Pulsed-field gel electrophoresis (PFGE) is a powerful molecular typing technique by which genomic DNA is isolated from the organism of interest, followed by restriction enzyme analysis. The digestion products are then analyzed on an agarose gel by applying an electric field that periodically changes direction allowing for separation of the larger DNA fragments (entire genomic DNA) and approximate measurement of fragment length.
PFGE can separate large DNA molecules (up to 10 Mb), whereas standard DNA gel electrophoresis commonly resolves fragments up to ∼50 kb. PFGE takes 2–3 days, excluding sample preparation.
PFGE was first developed by Schwartz et al. in yeast. The largest molecule so far resolved by Pulse-Field Gel Electrophoresis is estimated at 14 Mb (Barry and Pollard, 1993)
PFGE is a variation of agarose gel electrophoresis. Some of the major differences between conventional gel electrophoresis and PFGE is tabulated here:
| Property | Conventional gel electrophoresis | Pulsed-field gel electrophoresis |
| Resolving power (Separating power) | Separates DNA fragments up to ∼50 kb in size. | can separate large DNA molecules(up to 10 Mb) |
| Direction of current | Current only runs in a single direction | The direction of the current switches from the primary to the secondary electrodes located at a 60° angle from the centre of the agarose gel. |
Table of Contents
Steps of pulsed-field gel electrophoresis
Preparation of Bacterial cells
Streak bacterial isolates (e.g. Staphylococcus aureus) onto TSA plates and incubate at 37 °C for 18–24 h.
Mix bacterial cells with melted agarose and pour into a plug mold
Bacterial cells are embedded into an agarose gel to prevent shearing of chromosomal DNA, and DNA digestion is performed in situ.
Lysis of Bacterial cells
The bacterial cells are broken open with biochemicals, or lysed, so that the DNA is free in the agarose plugs. The bacterial chromosome is digested using a rare cutting enzyme that recognizes specific DNA sequences ranging from 6 to 8 nucleotides, resulting in a limited number of DNA fragments of varying lengths. After DNA restriction, slices of the agarose blocks are inserted into wells of the agarose gel matrix.
Electrophoresis
Digested DNA samples are loaded into the DNA gelatin plug into a gel, and are subjected to separation by alternating the electric field between spatially distinct pairs of electrodes
Application of an electric field that is periodically reorienting causes long DNA molecules to reorient during electrophoresis. The time required for reorientation is also inversely proportional to the size of the DNA fragment. As smaller molecules reorient more quickly than larger molecules, separation of various DNA fragment sizes ranging from kilobases to megabases ensues if the gel is run for a sufficient time. This process generates a fingerprint profile that can be digitally imagined.

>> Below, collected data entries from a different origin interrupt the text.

@[simp] theorem trigger_moves (h : Moves L s₀ s.stock) (ws : List Waiter) : Moves L s₀ (trigger ws s).stock := by
  unfold trigger
  repeat' split
  · simp [h]
  · simp [h]
  · exact h
  · exact h
  · simp [h]

@[simp] theorem triggerFor_moves (h : Moves L s₀ s.stock) (r : ReqRef) (a b : List Byte) :
    Moves L s₀ (triggerFor r a b s).stock := trigger_moves h _

@[simp] theorem takeOwed_moves (h : Moves L s₀ s.stock) : Moves L s₀ (takeOwed s).stock := by
  simp only [takeOwed]
  repeat' split
  · rw [answerWaiters_stock]
    exact h
  · refine beginCheckpoint_moves ?_ _
    exact h
  · exact h

/-! ### The Eraser (R117 to R120) -/

/-- The entry that a search on a channel finds satisfies its test. -/
theorem lowestEntry_spec (hr : Tbl.rising s.media.dir = true) {c e : Nat} {p : DirEntry → Bool}
    (h : s.lowestEntry c p = some e) : p (s.entry e) = true := by
  obtain ⟨-, -, hfound⟩ := Tbl.nextFrom_spec _ _ _ hr h
  rw [State.entry, Tbl.get]
  split at hfound
  · cases hfound
  · rename_i v hv
    rw [hv]
    simp only [Bool.and_eq_true] at hfound
    exact hfound.2

/-- The Eraser takes an entry that no builder has. -/
theorem eraseEntry_moves (h : Moves L s₀ s.stock) {c e : Nat} {p : DirEntry → Bool} (he : s.lowestEntry c p = some e)
    (hp : ∀ v, p v = true → ¬ inBuilding v) : Moves L s₀ (eraseEntry c e s).stock := by
  simp only [eraseEntry, askErase_stock]
  exact .entry h (mayWrite_of_notBuilding rfl (by simp) (fun hr => hp _ (lowestEntry_spec hr he)))

theorem eligible_notBuilding {v : DirEntry} (h : s.eligible v = true) : ¬ inBuilding v := by
  simp only [State.eligible, Bool.and_eq_true, decide_eq_true_eq] at h
  obtain ⟨⟨hexpired, -⟩, -⟩ := h
  simp [inBuilding, hexpired]

theorem eraserWork_moves (h : Moves L s₀ s.stock) (c : Nat) : Moves L s₀ (eraserWork c s).stock := by
  unfold eraserWork
  split
  · split
    · rename_i e he
      exact eraseEntry_moves h he (fun v hv => by
        have herasing : v.state = .erasing := of_decide_eq_true hv
        simp [inBuilding, herasing])
    · split
      · rename_i e he
        exact eraseEntry_moves h he (fun v hv => eligible_notBuilding hv)
      · split <;> simp [h]
  · exact h

@[simp] theorem lookForWork_moves (h : Moves L s₀ s.stock) : Moves L s₀ (lookForWork s).stock := by
  unfold lookForWork
  split
  · exact foldl_inv (fun t : State => Moves L s₀ t.stock) _ (fun _ c ht => eraserWork_moves ht c) _ _ h
  · exact h

@[simp] theorem afterSlots_moves (h : Moves L s₀ s.stock) : Moves L s₀ (afterSlots s).stock :=
  lookForWork_moves (runCompaction_moves (testWait_moves (serveWait_moves h)))

theorem timeoutErase_moves (h : Moves L s₀ s.stock) (c : Nat) (w : EraseWork) :
    Moves L s₀ (timeoutErase c w s).stock := by
  refine raiseFault_moves ?_ _
  exact h

theorem completeCheckpoint_moves (h : Moves L s₀ s.stock) : Moves L s₀ (completeCheckpoint s).stock := by
  simp only [completeCheckpoint]
  refine lookForWork_moves ?_
  rw [answerWaiters_stock, raiseBoth_stock]
  exact h

/-! ### Sweeps (R104, R113, R116, R132, R135) -/

theorem endDay_moves (h : Moves L s₀ s.stock) (w : Sweep) : Moves L s₀ (endDay w s).stock := by
  refine trigger_moves ?_ _
  rw [popSweep_stock]
  exact h

theorem endExtend_moves (h : Moves L s₀ s.stock) (c : Nat) (w : Sweep) : Moves L s₀ (endExtend c w s).stock := by
  refine lookForWork_moves (trigger_moves ?_ _)
  split <;> simp only [setRetClass_stock, popSweep_stock] <;> exact h

theorem endApply_moves (h : Moves L s₀ s.stock) (k : Nat) (w : Sweep) : Moves L s₀ (endApply k w s).stock := by
  refine trigger_moves ?_ _
  simpa using h

@[simp] theorem runOutApply_moves (h : Moves L s₀ s.stock) (k : Nat) (w : Sweep) :
    Moves L s₀ (runOutApply k w s).stock := by
  unfold runOutApply
  repeat' split
  · exact endApply_moves h k w
  · exact h
  · exact endApply_moves (by simpa using h) k w

@[simp] theorem resumeSweep_moves (h : Moves L s₀ s.stock) : Moves L s₀ (resumeSweep s).stock := by
  unfold resumeSweep
  repeat' split
  all_goals simp [h]

theorem endRelease_moves (h : Moves L s₀ s.stock) (k : Nat) (w : Sweep) : Moves L s₀ (endRelease k w s).stock := by
  refine trigger_moves ?_ _
  simpa using h

theorem noteCloses_stock (s : State) : (noteCloses s).stock = s.stock := rfl

@[simp] theorem closeOldBuilders_moves (h : Moves L s₀ s.stock) : Moves L s₀ (closeOldBuilders s).stock := by
  rw [closeOldBuilders, noteCloses_stock]
  exact closeBuilders_moves h _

This system consists of 24 electrodes in an octagon arrangement producing a constant electrophoresis gradient that switches from the primary to the secondary electrodes located at a 60° angle from the centre of the agarose gel. Consequently, this configuration causes the DNA molecules to re-orient in the agarose gel matrix over a 120° angle.
Staining the gel
The gel is stained so that DNA can be seen under ultraviolet (UV) light.
Taking photograph and processing the Image
A digital camera takes a photograph of the gel and stores the picture in the computer. The obtained gel images are normalized and patterns of the DNA fragments are analyzed using various software such as BioNumerics (Applied Maths, Austin, TX, USA), Fingerprinting II (Bio-Rad, Hercules, CA, USA), GelQuest (SequentiX, Klein Raden, Germany), and PyElph (Pavel & Vasile, 2012). These software and similar other softwares help for storing, sharing and analyzing PFGE data.
References and further readings
- Pulsed-field Gel Electrophoresis. Center for Disease Control (CDC)
- Pulse Field Gel Electrophoresis by Batu K. Sharma-Kuinkel, Thomas H. Rude, and Vance G. Fowler, Jr
- Separation of yeast chromosome-sized DNAs by pulsed field gradient gel electrophoresis. Schwartz DC, Cantor CR.